Здесь Свасьян выступает не как философ, а скорее как публицист. Или даже нет - как рыцарь-защитник Европы, защитник от того, во что она превратилась. Или во что ее превратили - это целенаправленное действие.

Но в какой бы роли автор не выступал, философский бэкграунд дает о себе знать и потому начинает он с некоего теоретическо-методологического вступления:

Если позволительно говорить о симптоматологии не только в медицине, но и в социологии, то задача социолога, описывающего состояние общества, будет заключаться в различении фактов на побочные, второстепенные и такие, которые имеют значимость симптомов. Симптом - это признак, примета, отсылающая к сущности вещи (к самой вещи), в отличие от случайных и ничего не говорящих примет. Социология лишь выиграла бы, сумей она равняться не столько на философию или статистику, сколько на медицину, после чего её внимание было бы направлено не на умные или безумные отвлечённости, а на болезни.

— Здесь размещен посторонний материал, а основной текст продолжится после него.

-- ==== Sys2Proof/Machine/Ops.lean ====
section
/-! DEFINITION. The shared operations of a cycle (R88): the block's own phases, the error of a transaction and its capture
(R303 to R306), the return from an error (R142), reset (R350), the checks a transaction must pass (R304), the read and write
cycles (R130), and taking the inputs of the next cycle. -/

namespace Sys2Proof.Machine

/-- Phases 1 to 5 of R88: what the block does in a cycle whatever the host does. -/
def ownPhases (s : State) : Cycle :=
  let c1 := inputSampling s (cycleStart s)
  let c2 := if s.enc.run then encEdge s c1 else c1
  let c3 := if s.enc.run then encSample s c2 else c2
  let c4 := if s.mc.run then mcCycle s c3 else c3
  if s.enc.run && s.pins.fault then encFault s c4 else c4

/-- `capture(code, a)`: the first error since the last clear is kept, a later one sets OVF (R306). -/
def capture (c : ErrCapture) (code : ErrCode) (a : Addr) : ErrCapture :=
  if c.err then { c with ovf := true } else { err := true, code := code.code, addr := a, ovf := c.ovf }

/-- Capture an asynchronous error, with ADDR 0, if there is one (R88 phase 8, R307). -/
def captureAsync (aerr : Option ErrCode) (c : ErrCapture) : ErrCapture :=
  match aerr with
  | none => c
  | some e => capture c e 0#8

/-- Phases 7 and 8 without a bus error: the sticky flags, then the capture of an asynchronous error (R88). -/
def finish (s : State) (c : Cycle) : State :=
  (c.n.withFlags (stickyNext s.flags c.clr c.set)).withCap (captureAsync c.aerr c.n.cap)

/-- A cycle without a transaction (R144): the own phases, `bus_rdata = 0`, `bus_err = 0`. -/
def idleCycle (s : State) : State :=
  let c := ownPhases s
  finish s { c with n := c.n.withBus BusResp.idle }

/-- TAKING AN ERROR, `raise BusError(code)` by a transaction at address `a` (R303, R308): the own phases as without the
transaction, `bus_rdata = 0`, `bus_err = 1`, and the capture of the code after an asynchronous one (R305). -/
def busErrorCycle (code : ErrCode) (a : Addr) (s : State) : State :=
  let t := idleCycle s
  (t.withBus { rdata := 0#32, err := true }).withCap (capture t.cap code a)

/-- RETURN FROM AN ERROR: CLR_ERR empties the record (R142, R309). -/
def clearErr (n : State) : State := n.withCap ErrCapture.none

/-- `N <- RESET_STATE` (R350, R143): every field of the block at its reset value and the response 0, 0 (R353, R354). The
parameters are the instance's, the pins and the stimulus the environment's: none of them is the block's state. -/
def resetBlock (s : State) : State :=
  { params := s.params, enc := EncState.reset, mc := McState.reset, regs := Regs.reset, flags := Sticky.none,
    cap := ErrCapture.none, bus := BusResp.idle, pins := s.pins, stim := s.stim }

/-- A performed read of value `v` with the read's side effect on the state under construction (R130). -/
def readCycle (v : Word) (effect : State → State) (s : State) : State :=
  let c := ownPhases s
  finish s { c with n := (effect c.n).withBus { rdata := v, err := false } }

/-- A performed write: its effect on the state under construction after phases 1 to 5, the sticky flags it clears, the
response 0, 0 (R130). -/
def writeCycle (clr : Sticky) (effect : State → State) (s : State) : State :=
  let c := ownPhases s
  finish s { c with n := (effect c.n).withBus BusResp.idle, clr := clr }

/-- A read of a register, `RD <reg>` (R131, R133). -/
def readRegister (r : RegName) (s : State) : State := readCycle (regRead s r) id s

/-- The check of a write to a RW-ES register (R304 line 5, R46). -/
def checkEncStopped (s : State) : Option ErrCode := if s.enc.run then some .busyConfig else none

/-- The check of a write to a RW-MS register (R304 line 6, R46). -/
def checkMcStopped (s : State) : Option ErrCode := if s.mc.run then some .busyConfig else none

/-- The checks of ENC_START, in order (R180, R304). -/
def checkEncStart (s : State) : Option ErrCode :=
  if s.enc.run then some .alreadyRunning
  else if s.regs.res = 0#16 then some .cfgResZero
  else if s.regs.sper = 0#32 then some .cfgSperZero
  else if s.pins.fault then some .hwFaultAtStart
  else none

/-- The check of ENC_STOP (R181, R304). -/
def checkEncStop (s : State) : Option ErrCode := if s.mc.run then some .encOwned else none

/-- The checks of MC_START, in order (R214, R304). -/
def checkMcStart (s : State) : Option ErrCode :=
  if s.mc.run then some .alreadyRunning
  else if !s.enc.run && s.regs.res == 0#16 then some .cfgResZero
  else if !s.enc.run && s.regs.sper == 0#32 then some .cfgSperZero
  else if s.regs.period.toNat < 2 then some .cfgMcperSmall
  else if s.regs.maxSpeed = 0#32 then some .cfgMaxspdZero
  else if s.pins.fault then some .hwFaultAtStart
  else none

/-- A write or command to register `r` that passes or fails its check (R130): a failed one changes nothing but the capture
(R303), a performed one has its effect. -/
def checkedWrite (r : RegName) (check : Option ErrCode) (effect : State → State) (s : State) :
    Host.Outcome State Fault Refusal :=
  match check with
  | some code => .next (busErrorCycle code r.addr s)
  | none => .next (writeCycle Sticky.none effect s)

/-- Take the inputs of the next cycle: the levels become the pins of the present cycle, and the rest of the stimulus
stays (R13). None where the stimulus has ended (R15). -/
def takeInputs (s : State) : Option (CycleIn × State) :=
  match s.stim with
  | [] => none
  | c :: rest => some (c, s.withInputs c.pins rest)

/-- Present a bus word in the very next cycle, without reset and with the levels as they are (log 6). -/
def presentWord (s : State) (w : BusWord) : State :=
  s.withInputs s.pins ({ rst := false, pins := s.pins, req := some w } :: s.stim)

end Sys2Proof.Machine
end

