/-- ERR_CAUSE after the word, read in the cycle after it. -/
def causeAfter (s : State) (w : BusWord) : Option Word := readOf (cycleOf s (some w)) .errCause

/-- Scenario C's configuration, both units stopped: RES 13, SPER 100, KP 1.0, MIN 0.1, MAXS 10.0, P 10 (95_test_vectors.md 1.4). -/
def configured : State :=
  { State.reset with
    regs := { Regs.reset with
      res := 13#16, sper := 100#32, target := 0x50000#32, kp := 0x10000#32, minDuty := 0x199A#17, maxSpeed := 0xA0000#32,
      period := 10#32, pwmFreq := 20000#32, patFwd := 1#8, patBwd := 2#8, patStop := 0#8 } }

/-- The encoder runs. -/
def encoderOn : State := { configured with enc := { EncState.reset with run := true } }

/-- Both units run; the next cycle of the loop is a tick. -/
def bothOn : State := { encoderOn with mc := { McState.reset with run := true, dirsel := .fwd } }

/-- The encoder runs in single-channel mode. -/
def singleOn : State :=
  { encoderOn with regs := { encoderOn.regs with quad := false }, enc := { encoderOn.enc with dirLive := .forward } }

/-- The levels of the three encoder pins. -/
def at3 (s : State) (a b f : Bool) : State := { s with pins := { a := a, b := b, fault := f } }

/-- `s` with one cycle of stimulus: its levels, no reset, the request. -/
def with1 (s : State) (req : Option BusWord) : State := { s with stim := [cycleAt s.pins req] }

/-! ### Well-formedness: ill-formed terms are refused -/

/-- R6: F_CLK is 1 to 2^32 - 1, N_DIR is 1 to 8. -/
theorem test_params_wf :
    ¬ ({ fClk := 0, nDir := 2 } : Params).wf ∧ ¬ ({ fClk := 4294967296, nDir := 2 } : Params).wf ∧
      ¬ ({ fClk := 1, nDir := 0 } : Params).wf ∧ ¬ ({ fClk := 1, nDir := 9 } : Params).wf ∧
      ({ fClk := 4294967295, nDir := 8 } : Params).wf ∧ ({ fClk := 1, nDir := 1 } : Params).wf := by decide

/-- R109, R110: an idle count or gap of 0, a byte address of 256, a value without a 32-bit pattern. -/
theorem test_stmt_wf :
    (Stmt.idle 0).wf = false ∧ (Stmt.stepF 3 0).wf = false ∧ (Stmt.stepB 3 0).wf = false ∧ (Stmt.togA 3 0).wf = false ∧
      (Stmt.rd (.byte 256)).wf = false ∧ (Stmt.wr (.byte 256) 0).wf = false ∧
      (Stmt.wr (.name .mcKp) 4294967296).wf = false ∧ (Stmt.setSpeed (-2147483649)).wf = false ∧
      (Stmt.setSpeed (-2147483648)).wf = true ∧ (Stmt.rd (.byte 255)).wf = true := by decide

/-- Every instruction is well formed: any 32-bit value may be written to any writable register (R46, R104). -/
theorem test_instr_wf : (Instr.wrEncCfg 0xFFFFFFFF#32).wf = true ∧ Instr.cmdNop.wf = true := by decide

/-! ### Decoding: the words of R100 and R103, written out -/

theorem test_decode_control :
    decode 0x00000000000#41 = .ok .rdId ∧ decode 0x00400000000#41 = .ok .rdCmd ∧
    decode 0x00800000000#41 = .ok .rdStatus ∧ decode 0x00C00000000#41 = .ok .rdErrCause ∧
    decode 0x108000007FF#41 = .ok (.wrStatus 0x7FF#32) := by decide

theorem test_decode_commands :
    decode 0x10400000000#41 = .ok .cmdNop ∧ decode 0x10400000001#41 = .ok .cmdEncStart ∧
    decode 0x10400000002#41 = .ok .cmdEncStop ∧ decode 0x10400000003#41 = .ok .cmdMcStart ∧
    decode 0x10400000004#41 = .ok .cmdMcStop ∧ decode 0x10400000005#41 = .ok .cmdClrErr ∧
    decode 0x10400000006#41 = .ok .cmdSoftReset := by decide

theorem test_decode_encoder :
    decode 0x01000000000#41 = .ok .rdEncCfg ∧ decode 0x01400000000#41 = .ok .rdEncRes ∧
    decode 0x01800000000#41 = .ok .rdEncSper ∧ decode 0x01C00000000#41 = .ok .rdEncCount ∧
    decode 0x02000000000#41 = .ok .rdEncDir ∧ decode 0x02400000000#41 = .ok .rdEncSpeed ∧
    decode 0x02800000000#41 = .ok .rdEncSspeed ∧ decode 0x02C00000000#41 = .ok .rdEncDbg ∧
    decode 0x11000000001#41 = .ok (.wrEncCfg 1#32) ∧ decode 0x1140000000D#41 = .ok (.wrEncRes 13#32) ∧
    decode 0x11800000064#41 = .ok (.wrEncSper 100#32) := by decide

theorem test_decode_loop_reads :
    decode 0x04000000000#41 = .ok .rdMcTarget ∧ decode 0x04400000000#41 = .ok .rdMcKp ∧
    decode 0x04800000000#41 = .ok .rdMcKi ∧ decode 0x04C00000000#41 = .ok .rdMcKd ∧
    decode 0x05000000000#41 = .ok .rdMcMinDuty ∧ decode 0x05400000000#41 = .ok .rdMcMaxSpeed ∧
    decode 0x05800000000#41 = .ok .rdMcPeriod ∧ decode 0x05C00000000#41 = .ok .rdMcPwmFreq ∧
    decode 0x06000000000#41 = .ok .rdMcPat ∧ decode 0x06400000000#41 = .ok .rdMcSpeed ∧
    decode 0x06800000000#41 = .ok .rdMcPrevErr ∧ decode 0x06C00000000#41 = .ok .rdMcIntegral ∧
    decode 0x07000000000#41 = .ok .rdMcOutput ∧ decode 0x07400000000#41 = .ok .rdMcDuty ∧
    decode 0x07800000000#41 = .ok .rdMcOut ∧ decode 0x07C00000000#41 = .ok .rdMcPwmFreqOut := by decide

theorem test_decode_loop_writes :
    decode 0x140FFFE0000#41 = .ok (.wrMcTarget 0xFFFE0000#32) ∧ decode 0x14400010000#41 = .ok (.wrMcKp 0x10000#32) ∧
    decode 0x148FFFFFFFF#41 = .ok (.wrMcKi 0xFFFFFFFF#32) ∧ decode 0x14C00000001#41 = .ok (.wrMcKd 1#32) ∧
    decode 0x1500000199A#41 = .ok (.wrMcMinDuty 0x199A#32) ∧ decode 0x154000A0000#41 = .ok (.wrMcMaxSpeed 0xA0000#32) ∧
    decode 0x1580000000A#41 = .ok (.wrMcPeriod 10#32) ∧ decode 0x15C00004E20#41 = .ok (.wrMcPwmFreq 20000#32) ∧
    decode 0x16000000201#41 = .ok (.wrMcPat 0x201#32) := by decide

/-- R106, in the order of R102: an unaligned address before an unmapped one, a mapped read-only register before a value check. -/
theorem test_decode_illegal :
    decode 0x00200000000#41 = .error .unaligned ∧ decode 0x0FF00000000#41 = .error .unaligned ∧
    decode 0x03000000000#41 = .error .unmapped ∧ decode 0x13C00000000#41 = .error .unmapped ∧
    decode 0x08000000000#41 = .error .unmapped ∧ decode 0x0FC00000000#41 = .error .unmapped ∧
    decode 0x10000000005#41 = .error .roWrite ∧ decode 0x17C00000000#41 = .error .roWrite ∧
    decode 0x10400000107#41 = .error .illegalCmd ∧ decode 0x10400000007#41 = .error .illegalCmd ∧
    decode 0x10400000101#41 = .error .illegalCmd := by decide

/-- The numbering of the opcode table: one BUS41 word, of 41 bits or of six whole bytes (log 7). -/
theorem test_decodeTableWord :
    decodeTableWord 41 0x1140000000D = some (.wrEncRes 13#32) ∧ decodeTableWord 48 0x1140000000D = some (.wrEncRes 13#32) ∧
    decodeTableWord 48 0x21140000000D = none ∧ decodeTableWord 41 0x00200000000 = none := by decide

/-- The pseudo-instructions of R110: STEPF moves 00, 10, 11, 01; SETSPEED and CMD are writes. -/
theorem test_stimulus :
    stimulusCycles { a := false, b := false, fault := false } [.stepF 2 1, .setSpeed (-131072), .cmd .mcStart] =
      [cycleAt { a := true, b := false, fault := false } none, cycleAt { a := true, b := true, fault := false } none,
       cycleAt { a := true, b := true, fault := false } (some 0x140FFFE0000#41),
       cycleAt { a := true, b := true, fault := false } (some 0x10400000003#41)] := by decide

/-! ### The control registers (95_test_vectors.md 2.1) -/

theorem test_rdId :
    readOf State.reset .id = some 0x51450120#32 ∧
    readOf { State.reset with params := { fClk := 100, nDir := 8 } } .id = some 0x51450180#32 := by decide

theorem test_rdCmd : readOf { bothOn with cap := { err := true, code := 2#8, addr := 0x30#8, ovf := true } } .cmd = some 0#32 := by
  decide

theorem test_rdStatus :
    readOf { bothOn with
      cap := { err := true, code := 2#8, addr := 0#8, ovf := false }
      flags := { pub := true, inv := false, encf := true, mcf := false, pidsat := true, dutysat := false } } .status
      = some 0x2B3#32 := by decide

theorem test_rdErrCause :
    readOf { State.reset with cap := { err := true, code := 0x04#8, addr := 0x44#8, ovf := true } } .errCause
      = some 0x80004404#32 := by decide

/-- WR STATUS, 0x780 clears ENC_FAULT and MC_FAULT of STATUS 0x1B0. -/
theorem test_wrStatus_clears :
    readOf (cycleOf { State.reset with
      cap := { err := true, code := 0x10#8, addr := 0#8, ovf := false }
      flags := { pub := true, inv := false, encf := true, mcf := true, pidsat := false, dutysat := false } }
      (some 0x10800000780#41)) .status = some 0x30#32 := by decide

/-- ENC_RUN, MC_RUN and ERR are not writable. -/
theorem test_wrStatus_keeps_run : readOf (cycleOf bothOn (some 0x108000007FF#41)) .status = some 0x3#32 := by decide

theorem test_cmdNop : cycleOf encoderOn (some 0x10400000000#41) = cycleOf encoderOn none := by decide

theorem test_cmdClrErr :
    causeAfter { State.reset with cap := { err := true, code := 0x04#8, addr := 0x14#8, ovf := false } } 0x10400000005#41
      = some 0#32 := by decide

/-- CLR_ERR and a fault in the same cycle leave the fault's code. -/
theorem test_cmdClrErr_fault :
    (cycleOf (at3 { encoderOn with cap := { err := true, code := 0x04#8, addr := 0x14#8, ovf := true } } false false true)
      (some 0x10400000005#41)).cap = { err := true, code := 0x10#8, addr := 0#8, ovf := false } := by decide
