-- ==== Sys2Proof/Machine/Flags.lean ====
section
/-! DEFINITION. The `STATUS` word (R22) and the error codes (R150). `STATUS` is the only flag state and no command
reads it. -/

namespace Sys2Proof.Machine

/-- `STATUS.CODE` of each error (R150). -/
def errCode (e : Err) : BitVec 8 :=
  match e with
  | .forbiddenSubstring => 1
  | .payloadTooLarge => 2
  | .sentinelNotFound => 3
  | .illegalCommand => 4
  | .badOperand => 5

/-- `STATE = IDLE`, `CODE = 0` (R22). -/
def statusIdle : BitVec 8 := 0x00

/-- `STATE = OK`, `CODE = 0` (R22). -/
def statusOk : BitVec 8 := 0x01

/-- `(code(E) << 4) | 0x02` (R160): `STATE = ERROR` and the code. -/
def statusError (e : Err) : BitVec 8 := errCode e <<< 4 ||| 0x02

/-- `STATUS.STATE`, bits `[1:0]` (R22). -/
def statusState (w : BitVec 8) : BitVec 2 := w.extractLsb' 0 2

/-- `STATUS.CODE`, bits `[6:4]` (R22). -/
def statusCode (w : BitVec 8) : BitVec 3 := w.extractLsb' 4 3

/-- The seven values `STATUS` ever holds (R22). -/
def legalStatus (w : BitVec 8) : Bool :=
  [0x00, 0x01, 0x12, 0x22, 0x32, 0x42, 0x52].elem w

end Sys2Proof.Machine
end

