-- ==== Sys2Proof/Machine/Core.lean ====
section
/-! DEFINITION. The machine as the host runs it. -/

def Sys2Proof.core : Host.Core := { State := Sys2Proof.Machine.State, Fault := Sys2Proof.Machine.Fault, Refusal := Sys2Proof.Machine.Refusal, step := Sys2Proof.Machine.step, reset := Sys2Proof.Machine.State.reset }
end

Болезнь понималась бы тогда как фундаментальная социологическая категория, первофеномен общества, которое больно по определению. Вопрос в том, способен ли социолог, говоря о болезни, не только мыслить её как понятие, но и ощущать её в то же время как боль. Болезнь, только мыслимая, а не ощущаемая, носит призрачный, нереальный характер, что затрудняет, если не упраздняет саму возможность лечения.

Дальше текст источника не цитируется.